From the opening line of the records through the line bearing "def fastInterval (rate", set down every line exactly.

==== Dataset entries ====

-- ==== Sys2Proof/Machine/DialCommands.lean ====
section
/-! DEFINITION. The commands of the Dial Driver (Part 2). -/

namespace Sys2Proof.Machine

/-- R31: the fast interval of a rate, in ticks. -/
def fastInterval (rate : Nat) : Nat := 61440 / rate

/-- R32, R36: a fast instant of dial d: it runs fast or searches with its charge, no step is outstanding, and the
fast interval has passed since the last offer. -/
def Part.fastInstant (p : Part) (d : Nat) : Bool :=
  let x := p.dial d
  (x.state = .advancing || (x.state = .unknown && p.budget.dialHolds d)) && !x.outstanding
    && x.lastOffer.all (fun t => t + fastInterval x.config.fastRate ≤ p.osc)

/-- R32: a dial's fast instant. -/
def fastPart (d : Nat) (p : Part) : Part := if p.fastInstant d then offerStep d p else p

/-- DIAL_FAST_INSTANT (R32). -/
def execDialFastInstant (d : Nat) (s : State) : Host.Outcome State Fault Refusal := act (powered (fastPart d)) s

/-- R30: the DIAL_STEP in flight completes. -/
def dialCompletionPart (p : Part) : Part :=
  match p.line.fieldFlight with
  | some (.dialStep d _) => dialStepDone d (fieldCompletes p)
  | _ => p

/-- DIAL_STEP_COMPLETION (R30). -/
def execDialStepCompletion (s : State) : Host.Outcome State Fault Refusal := act (powered dialCompletionPart) s

/-- R34: a DIAL_HOME report of the dial it matches, if any. -/
def dialHomePart (matched : Option Nat) (p : Part) : Part :=
  match matched with
  | some d => homeReported d p
  | none => { p with dialDriver.unmatched := bump p.dialDriver.unmatched }

/-- DIAL_HOME (R34). -/
def execDialHome (src channel : Nat) (s : State) : Host.Outcome State Fault Refusal :=
  act (powered (fun p => dialHomePart (p.homeDialOf src channel) (takeCopy (.dialHome src channel) p))) s

/-- R37: SET_DIAL. -/
def setDialPart (d position : Nat) (p : Part) : Part × Code :=
  if ¬ within 1 d 4 then (p, .badIndex)
  else if (p.dial d).positions ≤ position then (p, .badValue)
  else (setDialTaken d position p, .ok)

/-- SET_DIAL (R37). -/
def execSetDial (src d position : Nat) (s : State) : Host.Outcome State Fault Refusal :=
  act (serveSimple (.setDial src d position) src .service (setDialPart d position)) s

end Sys2Proof.Machine
end

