/-- R14, R15: SEASON_ADD, SEASON_REMOVE and SEASON_BASE from an OPERATOR or SERVICE source: the checks in their order;
an accepted entry inserted at the place its instant gives, the entry named removed, or the base offset written. The
offset cache is then recomputed, the dials take CIVIL_SHIFT where the current offset changes (R25), the civil date is
evaluated at the new offset with its DATE_CHANGE (R16, R146), and the due list is rebuilt, as CalendarRebuilt says of
`rebuild`. Entries at or before the present instant take effect and leave the list. What a recomputation does to a season
list in rising order: the latest entry that is due becomes the base offset, the current offset is the base offset, and
the next change is the first entry left; while UNSET the current offset is the base offset and no change is awaited. -/
def Obligations.SeasonsWritten : Prop :=
  (∀ t : TimeScale, t.state = .unset → t.recomputed = { t with currentOffset := t.baseOffset, nextChange := none })
  ∧ (∀ t : TimeScale, t.state ≠ .unset → seasonsRise t.seasons →
    (∀ s : Season, s ∈ t.recomputed.seasons ↔ s ∈ t.seasons ∧ t.sec < s.instant)
    ∧ seasonsRise t.recomputed.seasons
    ∧ t.recomputed.currentOffset = t.recomputed.baseOffset
    ∧ t.recomputed.nextChange = t.recomputed.seasons.head?.map Season.instant
    ∧ ((∀ s ∈ t.seasons, t.sec < s.instant) → t.recomputed.baseOffset = t.baseOffset)
    ∧ ∀ s ∈ t.seasons, s.instant ≤ t.sec → (∀ x ∈ t.seasons, x.instant ≤ t.sec → x.instant ≤ s.instant) →
        t.recomputed.baseOffset = s.offset)
  ∧ ∀ (p : Part) (w : List Instr) (src i : Nat) (o : Int) (cls : SourceClass),
    p.hears src cls = true → cls = .operator ∨ cls = .service →
    (3155759999 < i ∨ i % 60 ≠ 0 ∨ o < -720 ∨ 840 < o ∨ o % 15 ≠ 0 →
      exec (.seasonAdd src i o) ⟨p, w⟩ = .next ⟨p.answered src 11 .badValue [], w⟩)
    ∧ (i ≤ 3155759999 → i % 60 = 0 → -720 ≤ o → o ≤ 840 → o % 15 = 0 →
        ((∃ s ∈ p.time.seasons, s.instant = i) →
          exec (.seasonAdd src i o) ⟨p, w⟩ = .next ⟨p.answered src 11 .duplicate [], w⟩)
        ∧ ((∀ s ∈ p.time.seasons, s.instant ≠ i) → 16 ≤ p.time.seasons.length →
          exec (.seasonAdd src i o) ⟨p, w⟩ = .next ⟨p.answered src 11 .full [], w⟩)
        ∧ ((∀ s ∈ p.time.seasons, s.instant ≠ i) → p.time.seasons.length < 16 →
          ∃ q g : Part, exec (.seasonAdd src i o) ⟨p, w⟩ = .next ⟨q, w⟩
            ∧ q.gave (replyTo p.mgmt.address src 11 .ok [])
            ∧ p.sameBut g [.time, .requests] ∧ g.seasonsTaken q
            ∧ (∃ a b : List Season, p.time.seasons = a ++ b ∧ (∀ x ∈ a, x.instant < i) ∧ (∀ x ∈ b.head?, i < x.instant)
                ∧ g.time = { p.time with seasons := a ++ Season.mk i o :: b })
            ∧ q.time = { g.time.recomputed with
                civilDate := if p.time.state = .unset then p.time.civilDate
                  else some (civilDateAt p.time.sec q.time.currentOffset) }
            ∧ (∀ x : Season, x ∈ q.time.seasons ↔
                (x = { instant := (i : Int), offset := o } ∨ x ∈ p.time.seasons)
                  ∧ (p.time.state = .unset ∨ p.time.sec < x.instant))
            ∧ p.sameBut q [.time, .dialDriver, .bellGuard, .store, .clock, .tune, .lamps, .budget, .cal, .events,
                .locals, .up, .faults, .requests]))
    ∧ ((∀ s ∈ p.time.seasons, s.instant ≠ i) →
        exec (.seasonRemove src i) ⟨p, w⟩ = .next ⟨p.answered src 12 .badIndex [], w⟩)
    ∧ ((∃ s ∈ p.time.seasons, s.instant = i) →
        ∃ q g : Part, exec (.seasonRemove src i) ⟨p, w⟩ = .next ⟨q, w⟩
          ∧ q.gave (replyTo p.mgmt.address src 12 .ok [])
          ∧ p.sameBut g [.time, .requests] ∧ g.seasonsTaken q
          ∧ g.time = { p.time with seasons := p.time.seasons.filter (fun x => x.instant ≠ i) }
          ∧ q.time = { g.time.recomputed with
              civilDate := if p.time.state = .unset then p.time.civilDate
                else some (civilDateAt p.time.sec q.time.currentOffset) }
          ∧ (∀ x : Season, x ∈ q.time.seasons ↔
              x ∈ p.time.seasons ∧ x.instant ≠ i ∧ (p.time.state = .unset ∨ p.time.sec < x.instant))
          ∧ p.sameBut q [.time, .dialDriver, .bellGuard, .store, .clock, .tune, .lamps, .budget, .cal, .events,
              .locals, .up, .faults, .requests])
    ∧ (o < -720 ∨ 840 < o ∨ o % 15 ≠ 0 →
      exec (.seasonBase src o) ⟨p, w⟩ = .next ⟨p.answered src 13 .badValue [], w⟩)
    ∧ (-720 ≤ o → o ≤ 840 → o % 15 = 0 →
        ∃ q g : Part, exec (.seasonBase src o) ⟨p, w⟩ = .next ⟨q, w⟩
          ∧ q.gave (replyTo p.mgmt.address src 13 .ok [])
          ∧ p.sameBut g [.time, .requests] ∧ g.seasonsTaken q ∧ g.time = { p.time with baseOffset := o }
          ∧ q.time = { g.time.recomputed with
              civilDate := if p.time.state = .unset then p.time.civilDate
                else some (civilDateAt p.time.sec q.time.currentOffset) }
          ∧ q.time.currentOffset = q.time.baseOffset
          ∧ (p.time.state = .unset ∨ (∀ s ∈ p.time.seasons, p.time.sec < s.instant) → q.time.baseOffset = o)
          ∧ p.sameBut q [.time, .dialDriver, .bellGuard, .store, .clock, .tune, .lamps, .budget, .cal, .events,
              .locals, .up, .faults, .requests])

====

## Answer to this task
-- ==== Sys2Proof/Machine/DialCommands.lean ====
section
/-! DEFINITION. The commands of the Dial Driver (Part 2). -/

namespace Sys2Proof.Machine

/-- R31: the fast interval of a rate, in ticks. -/
def fastInterval (rate : Nat) : Nat := 61440 / rate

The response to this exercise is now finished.